Tuesday, August 5th, 2008

I awoke at 7 o’clock Tuesday morning when the large family of baboons inhabiting the room next to mine began to stir. A passing train on the nearby tracks cemented the deal. I rolled out of bed to check my email and discover that my server went down and took 3 or 4 sites with it, including this one. A frantic hour later I was able to relax and begin looking at rooms only to find that this is Yellowstone’s busy season and vacancies are unheard of in the only nearby city, West Yellowstone (motto: “We’re west of Yellowstone”). Since I do have a tent and sleeping bag, I very briefly flirted with camping in one of the park’s numerous campgrounds, but quickly nixed that idea when I recalled how I’ve felt at the end of each day’s drive. Cody, Wyoming it is.

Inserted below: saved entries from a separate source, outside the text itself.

/-- The other direction: bytes that decode to an instruction are its encoding, so no two encodings share a meaning. -/
def Obligations.EncodeOfDecoded : Prop :=
  ∀ (bs : List Byte) (i : Instr), decode bs = .ok i → encode i = bs

/-- 30_encoding.md R52: a descriptor with any of bits 95:65 set spells no instruction; the decoder rejects it and the
region list that holds it is refused. That RUN is where the list is refused, in IDLE and in DONE, is the model's
choice (log entry 10). -/
def Obligations.ReservedBitsSpellNothing : Prop :=
  ∀ (d : Descriptor) (j : Nat), 1 ≤ j → j < 32 → d.w2.getLsbD j = true →
    decode d.toBytes = .error .reservedBits ∧
    ∀ (s : State) (b : Bool), d ∈ s.regions → (s.phase = .idle ∨ s.phase = .done) →
      exec (.run b) s = .refused .reservedBits

/-- A step runs the decoded instruction. Without an input a busy block executes what it fetches, with the input list moved
on; with a start trigger it executes RUN, the instruction of the phase code it is accepted in; what it fetches is the
phase code, or at the start of a region with grain `region` the descriptor of that region. Inputs and grain are the
model's choice (log entries 6, 7). -/
def Obligations.StepRunsDecodedInstruction : Prop :=
  ∀ s : State, s.cfg.wf →
    (∀ i, s.input = .quiet → s.busy = true → decode (fetchBytes s) = .ok i → step s = exec i s.tick) ∧
    (s.input = .start → step s = exec (.run s.done) s.tick) ∧
    ((s.phase = .idle ∨ s.phase = .done) → decode (fetchBytes s) = .ok (.run s.done)) ∧
    (s.grain = .phase ∨ s.phase ≠ .resolve → fetchBytes s = [s.phase.code.setWidth 8]) ∧
    (∀ d, s.grain = .region → s.phase = .resolve → s.regions[s.ri]? = some d → fetchBytes s = d.toBytes)

/-! ### RESOLVE -/

/-- R63: RESOLVE reads `CFG[t]` once and derives the block size from the field `CFG_VALUE[t][BLKSZ_LSB + BLKSZ_WIDTH - 1 :
BLKSZ_LSB]`; nothing else changes; any field value gives a power of two from 32 bytes to 2^20 bytes. -/
def Obligations.ResolveReadsBlockSize : Prop :=
  ∀ s : State, s.cfg.wf →
    let p := s.params
    let field := (p.cfgValue.extractLsb' p.blkszLsb p.blkszWidth).toNat
    exec .resolve s = .next { s with
      trace := s.trace ++ [{ kind := .rd, addr := p.cfgAddr, data := p.cfgValue }]
      work := { s.work with shift := BitVec.ofNat 5 (field + 5), blocksize := BitVec.ofNat 32 (2 ^ (field + 5)) }
      phase := .translate } ∧
    (BitVec.ofNat 5 (field + 5)).toNat = field + 5 ∧ (BitVec.ofNat 32 (2 ^ (field + 5))).toNat = 2 ^ (field + 5) ∧
    32 ≤ 2 ^ (field + 5) ∧ field < 2 ^ p.blkszWidth ∧ 2 ^ (field + 5) ≤ 2 ^ 20

/-- 40_blocksize_resolver.md R66, which the spec marks as derived: with the shift and block size RESOLVE gives, dividing
by the block size is shifting right, and the remainder is the low bits. -/
def Obligations.ShiftIsDivision : Prop :=
  ∀ (p : TypeParams) (x : Word), p.wf →
    x / blocksizeOf p = x >>> (shiftOf p).toNat ∧
    (x % blocksizeOf p).toNat = x.toNat % 2 ^ (shiftOf p).toNat ∧ blocksizeOf p ≠ 0#32
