theorem then_sameBus (h : SetsBlocks ty a z es s t) (h' : SameBus t u) : SetsBlocks ty a z es s u where
  platform := keepsPlatform_trans h.platform h'.platform
  abort := ⟨h'.abort.1.trans h.abort.1, h'.abort.2.trans h.abort.2⟩
  canonical := h'.mem ▸ h.canonical
  bits ty' w b hw hb := by rw [State.lutBit, h'.lutWord]; exact h.bits ty' w b hw hb
  outside x hx := by rw [h'.mem, h.outside x hx]
  trace := h'.trace.trans h.trace

/-- The write of a word whose new bits are an interval and the old ones. -/
theorem afterAssign (hc : s.cfg.wf) (hm : s.mem.wf) (hw : w.toNat < (s.cfg.of ty).nLutWords) {v : Word}
    (hlo : 32 * w.toNat ≤ a) (hhi : z ≤ 32 * w.toNat + 32)
    (hv : ∀ b < 32, v.getLsbD b = (decide (a ≤ 32 * w.toNat + b ∧ 32 * w.toNat + b < z) || s.lutBit ty w b)) :
    SetsBlocks ty a z [{ kind := .wr, addr := lutAddr (s.cfg.of ty) w, data := v }] s (s.afterAssign ty w v) where
  platform := keepsPlatform_refl s
  abort := ⟨rfl, rfl⟩
  canonical := Memory.wf_writeWord hm _ _
  bits ty' w' b hw' hb := by
    rw [State.lutBit, lutWord_afterAssign hc hm v hw hw']
    by_cases heq : ty = ty' ∧ w = w'
    · obtain ⟨rfl, rfl⟩ := heq
      simp only [and_self, if_true, true_and, hv b hb]
    · have hother : ¬ (ty = ty' ∧ a ≤ 32 * w'.toNat + b ∧ 32 * w'.toNat + b < z) := by
        rintro ⟨hty, hin⟩
        exact heq ⟨hty, BitVec.eq_of_toNat_eq (by omega)⟩
      rw [if_neg heq, decide_eq_false hother, Bool.false_or, State.lutBit]
  outside x hx := by
    obtain ⟨haddr, hend⟩ := lutAddr_bounds hc hw
    have hx' : ¬ ((s.cfg.of ty).lutBase.toNat ≤ x ∧ x < (s.cfg.of ty).lutEnd) := hx
    exact Memory.readByte_writeWord_outside (by omega) v
  trace := rfl

/-- FILL sets the blocks of its word (43_lut_programmer.md R81). -/
theorem fill (hc : s.cfg.wf) (hm : s.mem.wf) (hw : w.toNat < (s.cfg.of ty).nLutWords) :
    SetsBlocks ty (32 * w.toNat) (32 * (w.toNat + 1))
      [{ kind := .wr, addr := lutAddr (s.cfg.of ty) w, data := allOnes }] s (s.afterAssign ty w allOnes) := by
  refine afterAssign hc hm hw le_rfl le_rfl fun b hb => ?_
  have hall : 32 * w.toNat ≤ 32 * w.toNat + b ∧ 32 * w.toNat + b < 32 * (w.toNat + 1) := by omega
  rw [allOnes_getLsbD hb, decide_eq_true hall, Bool.true_or]

end SetsBlocks

/-- The two transactions of an OR-merge on the LUT of `s` (43_lut_programmer.md R80). -/
def mergeEvents (s : State) (ty : MemType) (w m : Word) : List BusEvent :=
  [{ kind := .rd, addr := lutAddr (s.cfg.of ty) w, data := s.lutWord ty w },
   { kind := .wr, addr := lutAddr (s.cfg.of ty) w, data := s.lutWord ty w ||| m }]

/-- An OR-merge of a run of ones sets the blocks of the run. -/
theorem SetsBlocks.merged (hc : s.cfg.wf) (hm : s.mem.wf) (hw : w.toNat < s.params.nLutWords) (lo hi : BitVec 5) :
    SetsBlocks s.work.curType (32 * w.toNat + lo.toNat) (32 * w.toNat + hi.toNat + 1)
      (mergeEvents s s.work.curType w (setBitRange lo hi)) s (s.merged w (setBitRange lo hi)) := by
  have hassign := SetsBlocks.afterAssign (v := s.lutWord s.work.curType w ||| setBitRange lo hi)
    (a := 32 * w.toNat + lo.toNat) (z := 32 * w.toNat + hi.toNat + 1) hc hm hw (by omega) (by omega) fun b hb => by
      rw [BitVec.getLsbD_or, setBitRange_getLsbD lo hi hb, Bool.or_comm, State.lutBit]
      congr 2
      rw [eq_iff_iff]
      omega
  exact ⟨hassign.platform, hassign.abort, hassign.canonical, hassign.bits, hassign.outside, rfl⟩

/-- A word none of whose blocks lies in the interval is kept. -/
theorem SetsBlocks.lutWord_of_le (h : SetsBlocks ty a z es s t) (hw : w.toNat < (s.cfg.of ty).nLutWords)
    (hz : z ≤ 32 * w.toNat) : t.lutWord ty w = s.lutWord ty w := by
  refine BitVec.eq_of_getLsbD_eq fun b hb => ?_
  have hout : ¬ (ty = ty ∧ a ≤ 32 * w.toNat + b ∧ 32 * w.toNat + b < z) := by omega
  have hbit := h.bits ty w b hw hb
  rwa [decide_eq_false hout, Bool.false_or] at hbit
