-- ==== Sys2Proof/Machine/Clock.lean ====
section
/-! DEFINITION. One clock cycle: the words of the two ports decoded and performed, or a reset (R47, R122). -/
namespace Sys2Proof.Machine

/-- The cycle of `QIDLE ; PIDLE` with the configuration pins held: nothing is presented. No event can fire in it, so
the value of DISPATCH_ORDER here has no effect (log entry 16). -/
def idleCycle (cfg : Config) : Cycle :=
  { rst := false, q := 0, p := 0, cfg := cfg, pressFirst := false }

/-- Read the operation that a port's word selects, or refuse a number that is no word of the port (R52). -/
def readPort (port : Port) (w : Nat) (s : State) (f : Instr → Result) : Result :=
  match decode s.widths.timeW port w with
  | .ok i => f i
  | .error .qWordTooWide => .refused .notAQWord
  | .error .pWordTooWide => .refused .notAPWord

/-- Perform the Q operation and the P operation of a cycle. They commute (R43); the model performs Q first (log
entry 8). -/
def performBoth (i j : Instr) (s : State) : Result := andThen (exec i s) (exec j)

/-- A cycle with rst = 0 (R47): both operations are performed, then the environment takes the event pulses in the same
cycle (R94, R135). Configuration pins that changed are refused (R14, R134, U6). -/
def operatingCycle (c : Cycle) (s : State) : Result :=
  if c.cfg = s.cfg then
    readPort .q c.q s fun i =>
      readPort .p c.p s fun j =>
        andThen (performBoth i j (beginCycle s)) fun t => .next (publishOutputs c.pressFirst t)
  else .refused .configurationChanged

/-- One clock cycle. Reset has priority over everything and the words of its cycle are ignored (R107, R122). -/
def clockCycle (c : Cycle) (s : State) : Result :=
  if c.rst then .next (resetEdge c.cfg s) else operatingCycle c s

/-- What happens next: the first entry of the environment's schedule, or a cycle in which nothing is presented when the
schedule is empty (log entry 7). -/
def advance (s : State) : Result :=
  match s.inputs with
  | [] => clockCycle (idleCycle s.cfg) s
  | .cycle c :: rest => clockCycle c (setInputs rest s)
  | .subscribe k x :: rest => .next (subscribe k x (setInputs rest s))

/-- The cycle that presents one word on one port and the canonical idle word on the other (R56). At most one event can
fire in it, so the value of DISPATCH_ORDER has no effect (log entry 16). -/
def presentWord (port : Port) (w : Nat) (cfg : Config) : Cycle :=
  match port with
  | .q => { idleCycle cfg with q := w }
  | .p => { idleCycle cfg with p := w }

end Sys2Proof.Machine
end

It was a gray and chilly 68 degrees when I loaded my truck. I filled my tank and headed north, nursing a large cup of nearly undrinkable gas station coffee. Cheyenne and civilization fell behind me.

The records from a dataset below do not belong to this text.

/-- Settles O27: the first edge is accepted without reading `last`. -/
theorem firstPressAccepted : Obligations.FirstPressAccepted := by
  intro t s hlegal hnone ht
  rw [exec_of_legal hlegal, effect_press_accepted (pressAccepted_first hnone _), timestamp_of_lt ht]
  rfl

/-! #### Later edges -/

/-- `press_ev` shows the decision (R78). -/
theorem effect_press_pressEv (t : Nat) (s : State) :
    (effect (.press t) s).out.pressEv = pressAccepted (timestamp t s) s := by
  cases haccept : pressAccepted (timestamp t s) s with
  | true => rw [effect_press_accepted haccept, driveP_out_pressEv]
  | false => rw [effect_press_rejected (by simp [haccept]), driveP_out_pressEv]

theorem pressEv_later_iff {t : Nat} {s : State} (hvalid : s.pressValid = true) (ht : t < 2 ^ s.widths.timeW) :
    (effect (.press t) s).out.pressEv = true ↔ s.cfg.pressDebounceMs < subModulo s.widths.timeW t s.last := by
  rw [effect_press_pressEv, timestamp_of_lt ht, pressAccepted_later hvalid]

/-- The decision of a later edge, the difference taken over the integers (R80). -/
theorem pressAccepted_later_int {s : State} (hvalid : s.pressValid = true) (t : Nat) :
    pressAccepted t s = true ↔
      (s.cfg.pressDebounceMs : Int) < ((t : Int) - (s.last : Int)) % 2 ^ s.widths.timeW := by
  rw [pressAccepted_later hvalid, ← subModulo_eq_emod, Nat.cast_lt]

/-- A later edge finds `pressValid` set, so of the two writes only that of `last` shows. -/
theorem writeLast_of_pressValid {s : State} (hvalid : s.pressValid = true) (t : Nat) :
    writeLast t s = { s with last := t } := by
  rw [writeLast, ← hvalid]

/-- Settles O28: an accepted edge writes `last` and drives `press_ev`, a rejected one drives it to 0. -/
theorem pressFiltersByInterval : Obligations.PressFiltersByInterval := by
  intro t s hlegal hvalid ht
  rw [exec_of_legal hlegal]
  split_ifs with hfar
  · have haccept : pressAccepted t s = true := (pressAccepted_later_int hvalid t).mpr hfar
    rw [effect_press_accepted (by rwa [timestamp_of_lt ht]), timestamp_of_lt ht, writeLast_of_pressValid hvalid]
    rfl
  · have hreject : ¬pressAccepted t s = true := mt (pressAccepted_later_int hvalid t).mp hfar
    rw [effect_press_rejected (by rwa [timestamp_of_lt ht])]
    rfl

/-- Settles O29: each clause is the filter on the difference of its case; on equal timestamps that is 0. -/
theorem timestampDifferenceIsModular : Obligations.TimestampDifferenceIsModular := by
  intro t s u hvalid ht hlast hexec
  obtain ⟨-, rfl⟩ := exec_next_iff.mp hexec
  have hfilter := pressEv_later_iff hvalid ht
  refine ⟨?later, ?wrapped, ?equal, ?trueTimes⟩
  case later =>
    intro hle
    rw [hfilter, subModulo_of_le ht hlast hle]
  case wrapped =>
    intro hwrap
    rw [hfilter, subModulo_of_wrap ht hlast hwrap]
  case equal =>
    intro heq
    rw [← Bool.not_eq_true, hfilter, subModulo_of_le ht hlast heq.ge]
    omega
  case trueTimes =>
    intro trueNow trueLast hnow hlast' hle hgap
    have hdiff : subModulo s.widths.timeW t s.last = trueNow - trueLast := by
      rw [hnow, hlast']
      exact subModulo_of_trueTimes hle hgap
    rw [hfilter, hdiff]

/-- Settles O30: the difference is 0 for equal timestamps only, and always below `2^TIME_W`. -/
theorem extremeDebounceIntervals : Obligations.ExtremeDebounceIntervals := by
  intro t s hlegal hvalid ht hlast
  have hfilter := pressEv_later_iff hvalid ht
  refine ⟨_, exec_of_legal hlegal _, ?smallest, ?largest⟩
  case smallest =>
    intro hzero
    rw [hfilter, hzero, subModulo_pos_iff ht hlast]
  case largest =>
    intro hmax
    have hbelow := subModulo_lt s.widths.timeW t s.last
    rw [← Bool.not_eq_true, hfilter, hmax]
    omega

/-! #### The decoder has no part in it (R84) -/

/-- The block with other values in the decoder's registers and in the flags of the Q port. -/
def replaceDecoder (prev : PinState) (acc : Int) (initialized fault : Bool) (s : State) : State :=
  { s with prev := prev, acc := acc, initialized := initialized, fault := fault }

/-- The decision of a PRESS reads nothing of the decoder, and both of its results keep what is there. -/
theorem effect_press_replaceDecoder (t : Nat) (s : State) (prev : PinState) (acc : Int) (initialized fault : Bool) :
    effect (.press t) (replaceDecoder prev acc initialized fault s) =
      replaceDecoder prev acc initialized fault (effect (.press t) s) := by
  obtain ⟨hdecision, -⟩ := pressAccepted_congr (s := s) (u := replaceDecoder prev acc initialized fault s)
    rfl (fun _ => rfl) rfl rfl (timestamp t s)
  by_cases haccept : pressAccepted (timestamp t s) s = true
  · rw [effect_press_accepted haccept, effect_press_accepted (hdecision.trans haccept)]
    rfl
  · rw [effect_press_rejected haccept, effect_press_rejected (hdecision ▸ haccept)]
    rfl

/-- Settles O31: PRESS completes with the frame of the P port, and commutes with a change of the decoder. -/
theorem pressNeedsNoInit : Obligations.PressNeedsNoInit := by
  intro t s prev acc initialized fault hlegal
  obtain ⟨-, -, -, hfault, -, -, herr⟩ := effect_frame_p (i := .press t) rfl s
  refine ⟨_, exec_of_legal hlegal _, herr, hfault, ?_⟩
  have hlegal' : Legal (replaceDecoder prev acc initialized fault s) := hlegal
  exact (exec_of_legal hlegal' _).trans (congrArg _ (effect_press_replaceDecoder t s prev acc initialized fault))

end Sys2Proof.Machine
end

section
/-! The event dispatch of the environment (42_event_dispatch.md): the numbers of the direction keys, the handler lists
under Subscribe, and the handlers that the outputs of a cycle run. -/
namespace Sys2Proof.Machine

/-! #### The numbers of the keys (R89) -/

/-- The pins show an event by `ev_valid`, and its direction by `ev_dir` (R55). -/
theorem shownEvent_eq_some_iff {o : Outputs} {e : DetentEvent} :
    shownEvent o = some e ↔ o.evValid = true ∧ o.evDir = decide (e = .counterClockwise) := by
  cases hvalid : o.evValid with
  | false => simp [shownEvent, hvalid]
  | true => cases hdir : o.evDir <;> cases e <;> simp [shownEvent, hvalid, hdir]

theorem keyNumber_keyOf (e : DetentEvent) : keyNumber (keyOf e) = (decide (e = .counterClockwise)).toNat := by
  cases e <;> rfl

/-- Settles O46: both numbers are the test for CounterClockwise. -/
theorem directionKeyEqualsPin : Obligations.DirectionKeyEqualsPin := by
  refine ⟨?_, rfl, rfl, rfl⟩
  intro o e hshown
  obtain ⟨hvalid, hdir⟩ := shownEvent_eq_some_iff.mp hshown
  exact ⟨hvalid, hdir ▸ keyNumber_keyOf e⟩

/-! #### Subscribe (R91) -/

@[simp] theorem handlersFor_addHandler_same (k : EventKey) (x : Handler) (h : HandlerLists) :
    handlersFor k (addHandler k x h) = handlersFor k h ++ [x] := by
  cases k <;> rfl

theorem handlersFor_addHandler_of_ne {k k' : EventKey} (hne : k' ≠ k) (x : Handler) (h : HandlerLists) :
    handlersFor k' (addHandler k x h) = handlersFor k' h := by
  revert hne
  cases k <;> cases k' <;> simp [handlersFor, addHandler]

theorem step_of_subscribe {s : State} {k : EventKey} {x : Handler} {rest : List Input}
    (hs : s.inputs = .subscribe k x :: rest) : step s = .next (subscribe k x (setInputs rest s)) := by
  rw [step, advance, hs]

/-- Settles O44: the step is the call itself, which writes only the list of its key. -/
theorem subscribeAppends : Obligations.SubscribeAppends := by
  intro s k x rest hs
  exact ⟨_, step_of_subscribe hs, handlersFor_addHandler_same k x s.handlers,
    fun _ hne => handlersFor_addHandler_of_ne hne x s.handlers, rfl⟩

/-! #### The handlers that the outputs run (R92, R94) -/

@[simp] theorem publishDetent_out (s : State) : (publishDetent s).out = s.out := by
  rw [publishDetent_eq]

@[simp] theorem publishDetent_handlers (s : State) : (publishDetent s).handlers = s.handlers := by
  rw [publishDetent_eq]

@[simp] theorem publishPress_out (s : State) : (publishPress s).out = s.out := by
  rw [publishPress_eq]

@[simp] theorem publishPress_handlers (s : State) : (publishPress s).handlers = s.handlers := by
  rw [publishPress_eq]

/-- The handlers that a detent event on the pins runs, each with its key (R94). -/
def detentRuns (o : Outputs) (h : HandlerLists) : List (EventKey × Handler) :=
  if o.evValid then
    if o.evDir then h.counterClockwise.map fun x => (EventKey.counterClockwise, x)
    else h.clockwise.map fun x => (EventKey.clockwise, x)
  else []

/-- The handlers that a press event on the pins runs, each with its key (R94). -/
def pressRuns (o : Outputs) (h : HandlerLists) : List (EventKey × Handler) :=
  if o.pressEv then h.pressed.map fun x => (EventKey.pressed, x) else []

theorem publishDetent_invoked (s : State) :
    (publishDetent s).invoked = s.invoked ++ detentRuns s.out s.handlers := by
  cases hvalid : s.out.evValid with
  | false => simp [publishDetent, shownEvent, detentRuns, hvalid]
  | true =>
    cases hdir : s.out.evDir <;>
      simp [publishDetent, shownEvent, detentRuns, hvalid, hdir, keyOf, handlersFor]

theorem publishPress_invoked (s : State) :
    (publishPress s).invoked = s.invoked ++ pressRuns s.out s.handlers := by
  cases hpress : s.out.pressEv <;> simp [publishPress, pressRuns, hpress, handlersFor]

/-- The two lists of a cycle stand in the order the environment chose (R95). -/
theorem publishOutputs_invoked (pressFirst : Bool) (s : State) :
    (publishOutputs pressFirst s).invoked = s.invoked ++
      (if pressFirst then pressRuns s.out s.handlers ++ detentRuns s.out s.handlers
       else detentRuns s.out s.handlers ++ pressRuns s.out s.handlers) := by
  cases pressFirst <;> simp [publishOutputs, publishDetent_invoked, publishPress_invoked]

/-- Settles O45: publishing writes only the record of the handlers run, which grows by the two lists. -/
theorem eventsArePublished : Obligations.EventsArePublished := by
  intro pressFirst s
  rw [publishOutputs_eq, publishOutputs_invoked]
  rfl

end Sys2Proof.Machine
end

section
/-! Exceptions (60_exceptions.md): the one result of a Q operation, recovery from NotInitialized, the cycles of an
initialized decoder, and the reset cycle. -/
namespace Sys2Proof.Machine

Distances expand in the west. 50 miles becomes a hiccup. 300, your goal before lunch. At one point I wondered why every one of the few cars in front of me was exiting and then saw the sign informing, “Next Rest Area: 128 miles.” I don’t care if you gotta go or not, you’d better shake something out.

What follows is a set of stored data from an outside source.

-- ==== Sys2Proof/Machine/Flags.lean ====
section
/-!
DEFINITION. The codes and flag bytes in which named values are carried (08 R152 to R154), and the
values that codes taken by intake name.
-/

namespace Sys2Proof.Machine

/-! ## Codes of named values (08 R154) -/

/-- The code of a status (08 R154). -/
def Status.code : Status → Byte
  | .ok => 0 | .malformed => 1 | .unknownKind => 2 | .badField => 3 | .unmapped => 4
  | .isProtected => 5 | .notPostable => 6 | .misaligned => 7 | .noTag => 8 | .duplicateId => 9
  | .busError => 10 | .noResponse => 11 | .retryExhausted => 12 | .timeout => 13 | .aborted => 14
  | .notFound => 15 | .tooLate => 16 | .writeFailed => 17 | .state => 18 | .overlap => 19
  | .credit => 20

/-- The vector and acknowledge status of a source: a status code, or 255 for NONE (08 R154). -/
def statusOrNone : Option Status → Byte
  | some st => st.code
  | none => 255

/-- The code of a slot state or end state (08 R154). -/
def JobState.code : JobState → Byte
  | .empty => 0 | .loaded => 1 | .running => 2 | .pausing => 3 | .paused => 4 | .stopping => 5
  | .stopped => 6 | .done => 7 | .failed => 8

/-- The code of a source state (08 R154). -/
def SourceState.code : SourceState → Byte
  | .idle => 0 | .pending => 1 | .fetching => 2 | .due => 3 | .sent => 4 | .notified => 5
  | .acking => 6

/-- A fault kind's place in the summary set and the counters: its code less one (08 R152). -/
def FaultKind.index : FaultKind → Fin 9
  | .postedFailed => 0 | .postRefused => 1 | .creditOverrun => 2 | .guardMiss => 3
  | .jobFailed => 4 | .irqFetchFailed => 5 | .irqAckFailed => 6 | .linkDown => 7
  | .accessFailed => 8

/-- The code of a fault kind, 1 to 9 (08 R154). -/
def FaultKind.code (k : FaultKind) : Byte := BitVec.ofNat 8 (k.index.val + 1)

/-- The code of a notice state (08 R154). -/
def NoticeState.code : NoticeState → Byte
  | .settled => 0 | .due => 1 | .sent => 2

/-- The code of a reset cause (08 R154). -/
def ResetCause.code : ResetCause → Byte
  | .power => 0 | .pin => 1 | .soft => 2

/-- The code of a miss policy (08 R154). -/
def MissPolicy.code : MissPolicy → Byte
  | .reply => 0 | .hold => 1

/-- The code of a record mode (08 R154). -/
def RecordMode.code : RecordMode → Byte
  | .all => 0 | .severe => 1

/-- The code of a trigger (08 R154). -/
def Trigger.code : Trigger → Byte
  | .level => 0 | .edge => 1

/-- The code of a job kind (08 R154). -/
def JobKind.code : JobKind → Byte
  | .copy => 0 | .fill => 1 | .check => 2

/-- The code of a chunk phase (08 R154). -/
def ChunkPhase.code : ChunkPhase → Byte
  | .read => 0 | .write => 1

/-! ## Values that a code names, once intake has passed it (08 R147) -/

/-- The miss policy of a code 0 or 1. -/
def missPolicyOf (b : Byte) : MissPolicy := if b = 0 then .reply else .hold

/-- The record mode of a code 0 or 1. -/
def recordModeOf (b : Byte) : RecordMode := if b = 0 then .all else .severe

/-- The trigger of a code 0 or 1. -/
def triggerOf (b : Byte) : Trigger := if b = 0 then .level else .edge

/-- The job kind of a code 0 to 2. -/
def jobKindOf (b : Byte) : JobKind := if b = 0 then .copy else if b = 1 then .fill else .check

/-- The tag kind as a request kind. -/
def TagKind.request : TagKind → RequestKind
  | .read => .read | .write => .write | .modify => .modify | .fence => .fence

/-! ## Flag bytes -/

/-- A byte with the given bits, bit 0 first. -/
def bitsByte (bits : List Bool) : Byte :=
  BitVec.ofNat 8 (bits.foldr (fun b n => (if b then 1 else 0) + 2 * n) 0)

/-- The hold set: bit 0 HOST, bit 1 FREEZE, bit 2 GUARD (08 R154). -/
def HoldSet.byte (h : HoldSet) : Byte := bitsByte [h.host, h.freeze, h.guard]

/-- A hold set is empty. -/
def HoldSet.isEmpty (h : HoldSet) : Bool := !h.host && !h.freeze && !h.guard

/-- The window flags: bit 0 read-only, bit 1 postable, bit 2 prefetchable, bit 3 volatile (08 R154). -/
def Window.flags (w : Window) : Byte :=
  bitsByte [w.readOnly, w.postable, w.prefetchable, w.isVolatile]

/-- The job flags: bit 0 start-on-load, bit 1 notify (08 R154). -/
def Descriptor.flags (d : Descriptor) : Byte := bitsByte [d.startOnLoad, d.notify]

/-- The summary set as a 16-bit value: bit k is set when the kind with code k + 1 is in it (08 R152). -/
def summaryBits (t : Table Bool 9) : Half :=
  BitVec.ofNat 16 (t.rows.foldr (fun b n => (if b then 1 else 0) + 2 * n) 0)

end Sys2Proof.Machine
end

^ Don’t you wish traffic was like this everywhere?

There were few farms and fewer towns out there; the soil turned light-brown and flinty and jagged rocks stuck from the earth. I crossed bridge after bridge proclaiming “Elk Horn Creek”, “Little Bear Creek”, “Horse Creek.” They were all dry, their sandy bottoms exposed. My vista was scrub trees and fences.

The land began to contour.

Southern Wyoming is craggy and desolate but it has an odd rugged beauty, like a well-worn leather wallet, or Sarah Jessica Parker.

Further north it turns mountainous and into what you think of as typically “Wyoming” topography. The final 200 miles passed on two-lane roads through one-horse towns. “Welcome to Hiland. Pop 10.” I was headed north and distant mountains began to frame my view on the left, to the west. Then I drove into them.

A large dust cloud greeted me as I pulled into Cody in mid-afternoon and every local car was covered with a thin gray veil of the stuff. But there is a Super Wal-Mart, so that’s a plus.

Disclaimer: I tried hard to replicate the scale that I was seeing with my camera. However, the resulting pictures seem impotent at best and insulting at worst. Also, I’m not an expert but I don’t think that the recommended shooting position is stick-your-camera-out-the-window-and-hit-the-shutter-button-three-or-four-times-while-keeping-your-eyes-trained-on-the-horse-trailer-barreling-towards-you.


^ Agoraphobics need not apply


^ I’m not sure if this was Heath Ledger or Jake Gyllenhaal. Actually, I guess it wasn’t Heath.

(Too soon?)


^ I guess people live here. I don’t know why.


^ You see that Low Fuel light blinking here and you are screwed, my friend.